== EXCERPTED DATA ==

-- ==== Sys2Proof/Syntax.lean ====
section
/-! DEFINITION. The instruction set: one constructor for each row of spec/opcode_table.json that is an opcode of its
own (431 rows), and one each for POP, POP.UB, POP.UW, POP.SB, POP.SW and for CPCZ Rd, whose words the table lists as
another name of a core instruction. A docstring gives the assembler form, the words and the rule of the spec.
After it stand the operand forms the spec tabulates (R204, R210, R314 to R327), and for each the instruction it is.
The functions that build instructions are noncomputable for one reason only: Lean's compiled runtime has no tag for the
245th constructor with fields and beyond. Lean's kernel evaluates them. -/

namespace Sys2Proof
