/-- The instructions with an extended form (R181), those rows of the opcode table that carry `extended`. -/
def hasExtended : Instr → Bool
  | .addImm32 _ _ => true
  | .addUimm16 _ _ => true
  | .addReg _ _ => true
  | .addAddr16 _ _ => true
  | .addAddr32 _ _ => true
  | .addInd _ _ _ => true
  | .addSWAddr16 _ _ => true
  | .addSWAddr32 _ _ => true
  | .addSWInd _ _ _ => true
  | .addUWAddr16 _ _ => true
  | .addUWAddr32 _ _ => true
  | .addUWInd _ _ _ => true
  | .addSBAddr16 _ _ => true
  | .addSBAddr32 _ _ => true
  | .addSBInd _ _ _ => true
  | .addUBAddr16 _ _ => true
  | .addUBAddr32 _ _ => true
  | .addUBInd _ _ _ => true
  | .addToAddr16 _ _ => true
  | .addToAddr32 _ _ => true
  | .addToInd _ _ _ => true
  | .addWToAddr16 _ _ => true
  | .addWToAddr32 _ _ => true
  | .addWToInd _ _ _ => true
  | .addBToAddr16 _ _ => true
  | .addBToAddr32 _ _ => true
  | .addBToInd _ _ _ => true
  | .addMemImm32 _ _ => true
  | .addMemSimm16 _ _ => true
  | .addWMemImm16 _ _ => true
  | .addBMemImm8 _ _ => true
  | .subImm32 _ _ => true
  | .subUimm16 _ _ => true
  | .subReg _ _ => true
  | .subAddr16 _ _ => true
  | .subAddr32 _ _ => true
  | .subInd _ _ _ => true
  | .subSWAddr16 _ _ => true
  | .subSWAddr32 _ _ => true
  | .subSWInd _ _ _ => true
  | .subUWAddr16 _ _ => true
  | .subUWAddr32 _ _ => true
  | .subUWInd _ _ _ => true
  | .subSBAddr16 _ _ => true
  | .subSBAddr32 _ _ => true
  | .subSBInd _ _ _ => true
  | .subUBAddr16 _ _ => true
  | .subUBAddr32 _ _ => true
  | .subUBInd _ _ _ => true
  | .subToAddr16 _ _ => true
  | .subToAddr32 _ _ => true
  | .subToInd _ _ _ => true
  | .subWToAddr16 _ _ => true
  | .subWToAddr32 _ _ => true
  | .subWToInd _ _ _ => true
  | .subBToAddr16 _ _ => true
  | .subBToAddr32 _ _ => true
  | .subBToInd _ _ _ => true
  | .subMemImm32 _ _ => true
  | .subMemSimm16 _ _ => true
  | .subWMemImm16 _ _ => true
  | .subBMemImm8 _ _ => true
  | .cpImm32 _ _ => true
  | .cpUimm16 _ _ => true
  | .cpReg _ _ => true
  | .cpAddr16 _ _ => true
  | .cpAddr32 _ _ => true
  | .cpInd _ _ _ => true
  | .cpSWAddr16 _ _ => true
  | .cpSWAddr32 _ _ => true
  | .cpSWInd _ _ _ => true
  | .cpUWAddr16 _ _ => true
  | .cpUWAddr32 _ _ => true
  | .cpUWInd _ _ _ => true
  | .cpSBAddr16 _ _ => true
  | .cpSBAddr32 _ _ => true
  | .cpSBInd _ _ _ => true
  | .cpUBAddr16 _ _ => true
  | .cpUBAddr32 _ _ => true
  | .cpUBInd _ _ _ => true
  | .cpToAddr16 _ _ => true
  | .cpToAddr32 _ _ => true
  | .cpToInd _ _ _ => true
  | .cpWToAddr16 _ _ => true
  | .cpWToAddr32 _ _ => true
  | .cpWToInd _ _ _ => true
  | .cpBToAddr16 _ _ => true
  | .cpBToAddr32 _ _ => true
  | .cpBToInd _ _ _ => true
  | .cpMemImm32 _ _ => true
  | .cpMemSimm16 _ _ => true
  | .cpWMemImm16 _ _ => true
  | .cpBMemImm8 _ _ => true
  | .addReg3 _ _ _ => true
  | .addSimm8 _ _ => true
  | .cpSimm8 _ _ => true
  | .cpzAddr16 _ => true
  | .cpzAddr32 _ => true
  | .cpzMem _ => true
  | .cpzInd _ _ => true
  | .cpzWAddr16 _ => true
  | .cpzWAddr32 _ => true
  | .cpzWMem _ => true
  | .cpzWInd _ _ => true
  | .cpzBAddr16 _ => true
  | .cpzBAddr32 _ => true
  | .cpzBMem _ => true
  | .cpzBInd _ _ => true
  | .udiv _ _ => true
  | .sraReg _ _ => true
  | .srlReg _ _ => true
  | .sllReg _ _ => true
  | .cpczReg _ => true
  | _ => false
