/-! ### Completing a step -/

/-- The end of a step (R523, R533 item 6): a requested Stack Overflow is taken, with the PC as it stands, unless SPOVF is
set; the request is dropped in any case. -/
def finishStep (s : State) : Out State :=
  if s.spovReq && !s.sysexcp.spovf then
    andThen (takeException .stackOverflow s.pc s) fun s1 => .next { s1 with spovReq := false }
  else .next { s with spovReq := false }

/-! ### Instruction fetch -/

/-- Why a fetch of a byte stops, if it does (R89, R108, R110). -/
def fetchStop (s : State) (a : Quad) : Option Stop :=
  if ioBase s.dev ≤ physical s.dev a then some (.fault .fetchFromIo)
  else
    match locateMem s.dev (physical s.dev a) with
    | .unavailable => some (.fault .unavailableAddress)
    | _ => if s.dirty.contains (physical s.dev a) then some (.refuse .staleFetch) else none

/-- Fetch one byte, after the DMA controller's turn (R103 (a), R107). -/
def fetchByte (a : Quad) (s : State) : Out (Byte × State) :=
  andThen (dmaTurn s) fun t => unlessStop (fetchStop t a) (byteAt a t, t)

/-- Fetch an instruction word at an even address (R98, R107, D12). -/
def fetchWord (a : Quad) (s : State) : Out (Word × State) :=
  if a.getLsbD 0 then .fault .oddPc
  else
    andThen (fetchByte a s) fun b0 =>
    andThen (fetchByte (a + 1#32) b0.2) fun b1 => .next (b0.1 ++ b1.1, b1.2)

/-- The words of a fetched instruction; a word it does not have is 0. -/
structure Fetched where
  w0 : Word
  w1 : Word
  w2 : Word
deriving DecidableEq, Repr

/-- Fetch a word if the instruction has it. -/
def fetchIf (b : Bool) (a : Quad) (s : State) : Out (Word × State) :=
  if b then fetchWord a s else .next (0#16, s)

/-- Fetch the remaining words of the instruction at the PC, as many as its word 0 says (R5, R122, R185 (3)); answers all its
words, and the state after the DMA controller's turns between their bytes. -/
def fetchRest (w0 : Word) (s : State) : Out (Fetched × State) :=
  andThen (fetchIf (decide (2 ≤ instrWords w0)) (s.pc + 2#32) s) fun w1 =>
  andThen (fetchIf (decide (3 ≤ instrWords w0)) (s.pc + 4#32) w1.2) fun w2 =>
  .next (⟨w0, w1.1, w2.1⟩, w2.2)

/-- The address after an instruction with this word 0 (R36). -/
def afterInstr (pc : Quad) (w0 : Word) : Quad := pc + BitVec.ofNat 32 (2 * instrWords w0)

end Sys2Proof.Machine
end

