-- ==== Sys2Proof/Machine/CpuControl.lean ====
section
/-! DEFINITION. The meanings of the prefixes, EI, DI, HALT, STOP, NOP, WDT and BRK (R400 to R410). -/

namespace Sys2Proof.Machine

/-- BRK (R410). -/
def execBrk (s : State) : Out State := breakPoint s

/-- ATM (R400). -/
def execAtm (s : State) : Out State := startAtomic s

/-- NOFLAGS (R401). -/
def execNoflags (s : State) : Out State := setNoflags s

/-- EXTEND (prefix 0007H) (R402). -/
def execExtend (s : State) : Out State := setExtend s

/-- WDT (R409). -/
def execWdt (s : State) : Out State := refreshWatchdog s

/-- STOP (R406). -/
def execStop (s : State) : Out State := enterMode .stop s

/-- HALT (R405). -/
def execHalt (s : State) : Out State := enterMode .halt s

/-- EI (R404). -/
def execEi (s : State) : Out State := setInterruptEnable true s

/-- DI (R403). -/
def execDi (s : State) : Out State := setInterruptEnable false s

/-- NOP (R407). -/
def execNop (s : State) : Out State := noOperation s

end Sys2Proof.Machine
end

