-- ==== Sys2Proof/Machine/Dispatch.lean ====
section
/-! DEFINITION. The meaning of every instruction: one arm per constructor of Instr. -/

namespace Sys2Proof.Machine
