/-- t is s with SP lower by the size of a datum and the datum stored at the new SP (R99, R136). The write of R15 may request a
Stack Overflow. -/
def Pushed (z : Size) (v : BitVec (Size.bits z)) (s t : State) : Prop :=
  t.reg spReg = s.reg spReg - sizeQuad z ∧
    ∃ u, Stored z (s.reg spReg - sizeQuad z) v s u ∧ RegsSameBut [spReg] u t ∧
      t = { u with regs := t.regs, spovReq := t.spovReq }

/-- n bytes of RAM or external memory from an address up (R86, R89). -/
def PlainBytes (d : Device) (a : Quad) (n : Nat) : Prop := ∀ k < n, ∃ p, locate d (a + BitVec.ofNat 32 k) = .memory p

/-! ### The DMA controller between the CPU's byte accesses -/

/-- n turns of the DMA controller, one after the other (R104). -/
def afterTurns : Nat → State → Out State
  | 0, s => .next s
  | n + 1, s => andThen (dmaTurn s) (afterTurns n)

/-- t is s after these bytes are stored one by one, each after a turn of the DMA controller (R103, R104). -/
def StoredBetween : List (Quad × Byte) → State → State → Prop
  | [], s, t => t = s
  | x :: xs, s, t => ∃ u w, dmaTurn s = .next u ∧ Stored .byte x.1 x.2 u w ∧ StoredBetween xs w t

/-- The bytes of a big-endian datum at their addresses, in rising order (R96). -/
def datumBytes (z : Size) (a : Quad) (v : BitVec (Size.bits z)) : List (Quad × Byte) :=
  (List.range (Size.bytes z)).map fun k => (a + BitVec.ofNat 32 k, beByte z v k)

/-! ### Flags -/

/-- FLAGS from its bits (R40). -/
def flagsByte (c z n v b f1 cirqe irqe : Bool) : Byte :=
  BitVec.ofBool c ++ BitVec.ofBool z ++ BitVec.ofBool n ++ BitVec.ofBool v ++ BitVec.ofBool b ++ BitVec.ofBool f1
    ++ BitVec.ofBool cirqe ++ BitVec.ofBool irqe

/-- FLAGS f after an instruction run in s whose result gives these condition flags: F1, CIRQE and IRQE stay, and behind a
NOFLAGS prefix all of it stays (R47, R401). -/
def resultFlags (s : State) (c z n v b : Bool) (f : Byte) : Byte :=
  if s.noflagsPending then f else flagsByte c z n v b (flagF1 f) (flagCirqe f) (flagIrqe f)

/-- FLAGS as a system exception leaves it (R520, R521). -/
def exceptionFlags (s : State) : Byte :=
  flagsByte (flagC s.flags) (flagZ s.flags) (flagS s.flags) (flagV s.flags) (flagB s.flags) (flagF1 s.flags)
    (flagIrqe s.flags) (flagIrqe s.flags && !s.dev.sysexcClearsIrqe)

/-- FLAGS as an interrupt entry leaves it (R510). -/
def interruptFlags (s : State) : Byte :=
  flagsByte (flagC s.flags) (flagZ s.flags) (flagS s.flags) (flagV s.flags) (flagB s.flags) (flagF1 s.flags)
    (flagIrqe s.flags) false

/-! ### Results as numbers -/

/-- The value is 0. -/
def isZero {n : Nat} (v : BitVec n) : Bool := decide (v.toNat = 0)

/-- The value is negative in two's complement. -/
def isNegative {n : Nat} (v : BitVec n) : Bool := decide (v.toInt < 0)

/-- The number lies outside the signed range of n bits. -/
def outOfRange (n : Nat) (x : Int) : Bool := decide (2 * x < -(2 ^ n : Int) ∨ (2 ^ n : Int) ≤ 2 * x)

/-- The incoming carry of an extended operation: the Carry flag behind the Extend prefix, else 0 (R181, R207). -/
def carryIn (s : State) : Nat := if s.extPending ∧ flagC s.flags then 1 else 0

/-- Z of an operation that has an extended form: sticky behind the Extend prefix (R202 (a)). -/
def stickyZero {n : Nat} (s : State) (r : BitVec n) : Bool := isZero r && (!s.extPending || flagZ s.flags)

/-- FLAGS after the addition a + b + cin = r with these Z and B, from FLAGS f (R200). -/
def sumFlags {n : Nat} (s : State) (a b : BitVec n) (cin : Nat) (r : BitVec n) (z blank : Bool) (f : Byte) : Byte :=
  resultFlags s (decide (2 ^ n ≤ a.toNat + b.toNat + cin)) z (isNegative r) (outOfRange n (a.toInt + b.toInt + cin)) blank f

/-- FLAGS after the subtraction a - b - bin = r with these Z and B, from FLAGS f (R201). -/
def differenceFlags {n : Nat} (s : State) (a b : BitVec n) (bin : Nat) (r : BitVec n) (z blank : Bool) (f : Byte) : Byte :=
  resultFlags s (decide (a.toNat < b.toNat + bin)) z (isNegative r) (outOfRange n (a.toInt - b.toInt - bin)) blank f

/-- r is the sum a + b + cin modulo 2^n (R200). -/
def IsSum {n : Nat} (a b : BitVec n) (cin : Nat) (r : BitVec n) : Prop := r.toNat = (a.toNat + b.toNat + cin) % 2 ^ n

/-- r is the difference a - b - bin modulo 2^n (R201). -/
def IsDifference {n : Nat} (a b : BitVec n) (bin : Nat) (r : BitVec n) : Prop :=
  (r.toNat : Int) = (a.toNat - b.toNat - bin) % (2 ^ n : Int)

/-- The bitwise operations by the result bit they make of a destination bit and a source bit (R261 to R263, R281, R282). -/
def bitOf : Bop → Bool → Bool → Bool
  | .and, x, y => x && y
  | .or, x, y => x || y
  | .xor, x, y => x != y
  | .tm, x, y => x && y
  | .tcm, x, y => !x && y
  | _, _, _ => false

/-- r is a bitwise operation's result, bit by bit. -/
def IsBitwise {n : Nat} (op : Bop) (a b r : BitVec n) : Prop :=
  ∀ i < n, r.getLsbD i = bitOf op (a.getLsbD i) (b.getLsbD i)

===

> [WORK ITEM]: Say how many lines in the records above hold "isZero", and give no other text.

> [REPLY TO THE EXERCISE]: 2